EXERCISE MATERIALS:
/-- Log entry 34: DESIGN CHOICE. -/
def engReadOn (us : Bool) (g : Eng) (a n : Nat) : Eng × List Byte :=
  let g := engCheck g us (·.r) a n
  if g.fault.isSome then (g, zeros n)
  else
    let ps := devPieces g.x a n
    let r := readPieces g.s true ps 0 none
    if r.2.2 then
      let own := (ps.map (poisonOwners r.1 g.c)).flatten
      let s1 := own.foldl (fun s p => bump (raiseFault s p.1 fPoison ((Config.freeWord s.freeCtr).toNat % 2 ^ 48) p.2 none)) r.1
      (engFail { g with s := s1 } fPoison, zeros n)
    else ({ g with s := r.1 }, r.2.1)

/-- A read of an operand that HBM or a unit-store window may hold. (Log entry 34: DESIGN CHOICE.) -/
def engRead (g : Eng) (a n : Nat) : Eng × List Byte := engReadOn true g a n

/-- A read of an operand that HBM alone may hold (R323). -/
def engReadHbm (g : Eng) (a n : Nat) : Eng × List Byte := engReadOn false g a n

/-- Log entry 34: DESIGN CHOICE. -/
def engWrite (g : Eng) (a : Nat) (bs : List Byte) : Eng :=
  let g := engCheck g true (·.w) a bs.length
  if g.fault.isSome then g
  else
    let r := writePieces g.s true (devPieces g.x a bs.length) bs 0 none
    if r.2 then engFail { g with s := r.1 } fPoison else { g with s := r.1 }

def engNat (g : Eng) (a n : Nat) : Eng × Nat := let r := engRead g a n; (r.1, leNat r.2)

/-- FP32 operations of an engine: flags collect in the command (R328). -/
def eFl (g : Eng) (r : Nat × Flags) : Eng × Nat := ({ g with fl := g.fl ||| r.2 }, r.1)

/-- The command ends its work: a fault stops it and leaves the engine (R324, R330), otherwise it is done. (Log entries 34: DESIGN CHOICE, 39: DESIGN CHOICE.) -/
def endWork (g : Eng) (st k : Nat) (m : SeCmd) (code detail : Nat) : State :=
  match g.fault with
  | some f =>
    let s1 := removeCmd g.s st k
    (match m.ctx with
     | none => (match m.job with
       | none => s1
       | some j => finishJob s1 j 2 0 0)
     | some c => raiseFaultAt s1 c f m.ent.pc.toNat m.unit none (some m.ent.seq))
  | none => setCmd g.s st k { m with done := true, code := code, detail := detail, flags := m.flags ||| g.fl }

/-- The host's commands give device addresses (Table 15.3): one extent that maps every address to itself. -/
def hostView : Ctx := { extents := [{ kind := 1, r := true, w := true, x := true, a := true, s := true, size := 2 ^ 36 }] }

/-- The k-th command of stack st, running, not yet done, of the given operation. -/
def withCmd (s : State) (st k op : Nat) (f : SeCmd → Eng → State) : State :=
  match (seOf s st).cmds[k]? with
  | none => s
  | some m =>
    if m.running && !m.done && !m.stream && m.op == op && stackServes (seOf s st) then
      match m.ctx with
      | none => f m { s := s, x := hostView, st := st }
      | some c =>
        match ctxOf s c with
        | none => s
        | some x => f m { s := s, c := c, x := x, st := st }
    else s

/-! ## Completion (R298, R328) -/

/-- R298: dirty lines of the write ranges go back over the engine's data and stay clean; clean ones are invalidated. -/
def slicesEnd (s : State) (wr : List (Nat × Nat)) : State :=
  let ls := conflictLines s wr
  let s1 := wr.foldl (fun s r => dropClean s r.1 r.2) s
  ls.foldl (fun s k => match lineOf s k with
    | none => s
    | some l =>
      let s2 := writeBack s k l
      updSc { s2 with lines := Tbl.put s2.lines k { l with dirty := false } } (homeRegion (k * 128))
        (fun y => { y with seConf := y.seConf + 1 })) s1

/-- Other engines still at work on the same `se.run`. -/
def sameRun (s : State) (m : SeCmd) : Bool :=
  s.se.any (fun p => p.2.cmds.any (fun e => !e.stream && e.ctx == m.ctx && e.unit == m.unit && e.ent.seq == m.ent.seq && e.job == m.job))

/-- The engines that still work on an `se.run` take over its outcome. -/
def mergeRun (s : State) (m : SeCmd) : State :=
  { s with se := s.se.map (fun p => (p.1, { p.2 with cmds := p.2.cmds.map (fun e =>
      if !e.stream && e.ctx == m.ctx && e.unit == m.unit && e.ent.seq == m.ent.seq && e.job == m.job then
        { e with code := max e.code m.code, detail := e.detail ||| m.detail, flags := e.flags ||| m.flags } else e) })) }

EXERCISE REQUIREMENTS: Give back, word for word, only the lines from the one containing "def mergeRun (s" through the closing line of the entries.

RESULT:
def mergeRun (s : State) (m : SeCmd) : State :=
  { s with se := s.se.map (fun p => (p.1, { p.2 with cmds := p.2.cmds.map (fun e =>
      if !e.stream && e.ctx == m.ctx && e.unit == m.unit && e.ent.seq == m.ent.seq && e.job == m.job then
        { e with code := max e.code m.code, detail := e.detail ||| m.detail, flags := e.flags ||| m.flags } else e) })) }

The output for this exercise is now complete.